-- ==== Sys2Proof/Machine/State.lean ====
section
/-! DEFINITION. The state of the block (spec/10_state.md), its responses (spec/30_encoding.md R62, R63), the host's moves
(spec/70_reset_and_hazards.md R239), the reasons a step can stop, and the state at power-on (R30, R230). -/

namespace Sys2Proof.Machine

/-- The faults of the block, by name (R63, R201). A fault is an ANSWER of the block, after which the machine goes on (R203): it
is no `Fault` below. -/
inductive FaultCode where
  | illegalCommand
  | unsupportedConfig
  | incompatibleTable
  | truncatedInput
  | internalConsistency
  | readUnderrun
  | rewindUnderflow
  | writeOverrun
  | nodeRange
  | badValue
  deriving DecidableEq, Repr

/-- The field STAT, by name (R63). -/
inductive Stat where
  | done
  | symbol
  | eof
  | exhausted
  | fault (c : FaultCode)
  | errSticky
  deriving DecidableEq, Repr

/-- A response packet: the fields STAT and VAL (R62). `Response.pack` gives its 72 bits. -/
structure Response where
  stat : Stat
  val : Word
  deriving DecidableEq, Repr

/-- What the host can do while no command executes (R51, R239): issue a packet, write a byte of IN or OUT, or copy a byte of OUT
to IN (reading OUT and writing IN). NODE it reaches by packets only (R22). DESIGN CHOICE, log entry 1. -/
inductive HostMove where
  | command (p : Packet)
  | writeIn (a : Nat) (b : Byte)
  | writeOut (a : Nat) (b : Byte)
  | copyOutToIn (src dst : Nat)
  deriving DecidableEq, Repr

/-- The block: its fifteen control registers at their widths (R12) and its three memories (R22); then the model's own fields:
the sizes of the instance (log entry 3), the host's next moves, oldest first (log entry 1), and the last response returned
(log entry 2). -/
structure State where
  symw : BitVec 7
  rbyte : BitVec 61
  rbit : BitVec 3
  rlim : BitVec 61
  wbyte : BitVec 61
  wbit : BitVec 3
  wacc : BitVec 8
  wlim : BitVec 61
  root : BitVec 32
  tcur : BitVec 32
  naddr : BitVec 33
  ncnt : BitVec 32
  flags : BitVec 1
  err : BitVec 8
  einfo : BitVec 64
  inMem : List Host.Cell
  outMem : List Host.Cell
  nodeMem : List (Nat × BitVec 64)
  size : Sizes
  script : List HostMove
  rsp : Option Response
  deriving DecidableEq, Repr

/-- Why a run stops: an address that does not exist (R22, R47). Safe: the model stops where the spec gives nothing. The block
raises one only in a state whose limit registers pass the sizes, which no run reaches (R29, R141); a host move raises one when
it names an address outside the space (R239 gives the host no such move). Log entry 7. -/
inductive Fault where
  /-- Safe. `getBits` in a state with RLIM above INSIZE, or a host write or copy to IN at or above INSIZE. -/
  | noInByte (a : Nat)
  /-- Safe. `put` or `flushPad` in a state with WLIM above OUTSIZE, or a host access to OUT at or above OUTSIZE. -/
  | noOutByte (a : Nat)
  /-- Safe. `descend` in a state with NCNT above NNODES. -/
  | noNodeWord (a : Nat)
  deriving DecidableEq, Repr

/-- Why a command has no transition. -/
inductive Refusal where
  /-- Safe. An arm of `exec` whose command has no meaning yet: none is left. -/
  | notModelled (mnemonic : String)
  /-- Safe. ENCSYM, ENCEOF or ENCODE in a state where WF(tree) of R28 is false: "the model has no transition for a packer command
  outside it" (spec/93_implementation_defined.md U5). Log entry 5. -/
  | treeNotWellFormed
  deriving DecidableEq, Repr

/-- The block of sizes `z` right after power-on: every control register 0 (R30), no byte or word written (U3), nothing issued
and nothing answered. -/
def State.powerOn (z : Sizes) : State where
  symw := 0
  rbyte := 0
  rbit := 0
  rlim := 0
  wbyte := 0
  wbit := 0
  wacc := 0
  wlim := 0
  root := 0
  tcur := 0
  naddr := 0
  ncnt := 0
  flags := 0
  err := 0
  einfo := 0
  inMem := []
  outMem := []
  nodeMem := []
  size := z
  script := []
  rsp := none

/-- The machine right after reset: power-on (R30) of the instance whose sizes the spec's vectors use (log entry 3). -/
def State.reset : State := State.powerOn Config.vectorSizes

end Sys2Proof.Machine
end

+++

* [TASK STATEMENT] Using the listing above, reproduce each line without omission.

* [WRITTEN RESPONSE]
-- ==== Sys2Proof/Machine/State.lean ====
section
/-! DEFINITION. The state of the block (spec/10_state.md), its responses (spec/30_encoding.md R62, R63), the host's moves
(spec/70_reset_and_hazards.md R239), the reasons a step can stop, and the state at power-on (R30, R230). -/

namespace Sys2Proof.Machine

/-- The faults of the block, by name (R63, R201). A fault is an ANSWER of the block, after which the machine goes on (R203): it
is no `Fault` below. -/
inductive FaultCode where
  | illegalCommand
  | unsupportedConfig
  | incompatibleTable
  | truncatedInput
  | internalConsistency
  | readUnderrun
  | rewindUnderflow
  | writeOverrun
  | nodeRange
  | badValue
  deriving DecidableEq, Repr

/-- The field STAT, by name (R63). -/
inductive Stat where
  | done
  | symbol
  | eof
  | exhausted
  | fault (c : FaultCode)
  | errSticky
  deriving DecidableEq, Repr

/-- A response packet: the fields STAT and VAL (R62). `Response.pack` gives its 72 bits. -/
structure Response where
  stat : Stat
  val : Word
  deriving DecidableEq, Repr

/-- What the host can do while no command executes (R51, R239): issue a packet, write a byte of IN or OUT, or copy a byte of OUT
to IN (reading OUT and writing IN). NODE it reaches by packets only (R22). DESIGN CHOICE, log entry 1. -/
inductive HostMove where
  | command (p : Packet)
  | writeIn (a : Nat) (b : Byte)
  | writeOut (a : Nat) (b : Byte)
  | copyOutToIn (src dst : Nat)
  deriving DecidableEq, Repr

/-- The block: its fifteen control registers at their widths (R12) and its three memories (R22); then the model's own fields:
the sizes of the instance (log entry 3), the host's next moves, oldest first (log entry 1), and the last response returned
(log entry 2). -/
structure State where
  symw : BitVec 7
  rbyte : BitVec 61
  rbit : BitVec 3
  rlim : BitVec 61
  wbyte : BitVec 61
  wbit : BitVec 3
  wacc : BitVec 8
  wlim : BitVec 61
  root : BitVec 32
  tcur : BitVec 32
  naddr : BitVec 33
  ncnt : BitVec 32
  flags : BitVec 1
  err : BitVec 8
  einfo : BitVec 64
  inMem : List Host.Cell
  outMem : List Host.Cell
  nodeMem : List (Nat × BitVec 64)
  size : Sizes
  script : List HostMove
  rsp : Option Response
  deriving DecidableEq, Repr

/-- Why a run stops: an address that does not exist (R22, R47). Safe: the model stops where the spec gives nothing. The block
raises one only in a state whose limit registers pass the sizes, which no run reaches (R29, R141); a host move raises one when
it names an address outside the space (R239 gives the host no such move). Log entry 7. -/
inductive Fault where
  /-- Safe. `getBits` in a state with RLIM above INSIZE, or a host write or copy to IN at or above INSIZE. -/
  | noInByte (a : Nat)
  /-- Safe. `put` or `flushPad` in a state with WLIM above OUTSIZE, or a host access to OUT at or above OUTSIZE. -/
  | noOutByte (a : Nat)
  /-- Safe. `descend` in a state with NCNT above NNODES. -/
  | noNodeWord (a : Nat)
  deriving DecidableEq, Repr

/-- Why a command has no transition. -/
inductive Refusal where
  /-- Safe. An arm of `exec` whose command has no meaning yet: none is left. -/
  | notModelled (mnemonic : String)
  /-- Safe. ENCSYM, ENCEOF or ENCODE in a state where WF(tree) of R28 is false: "the model has no transition for a packer command
  outside it" (spec/93_implementation_defined.md U5). Log entry 5. -/
  | treeNotWellFormed
  deriving DecidableEq, Repr

/-- The block of sizes `z` right after power-on: every control register 0 (R30), no byte or word written (U3), nothing issued
and nothing answered. -/
def State.powerOn (z : Sizes) : State where
  symw := 0
  rbyte := 0
  rbit := 0
  rlim := 0
  wbyte := 0
  wbit := 0
  wacc := 0
  wlim := 0
  root := 0
  tcur := 0
  naddr := 0
  ncnt := 0
  flags := 0
  err := 0
  einfo := 0
  inMem := []
  outMem := []
  nodeMem := []
  size := z
  script := []
  rsp := none

/-- The machine right after reset: power-on (R30) of the instance whose sizes the spec's vectors use (log entry 3). -/
def State.reset : State := State.powerOn Config.vectorSizes

end Sys2Proof.Machine
end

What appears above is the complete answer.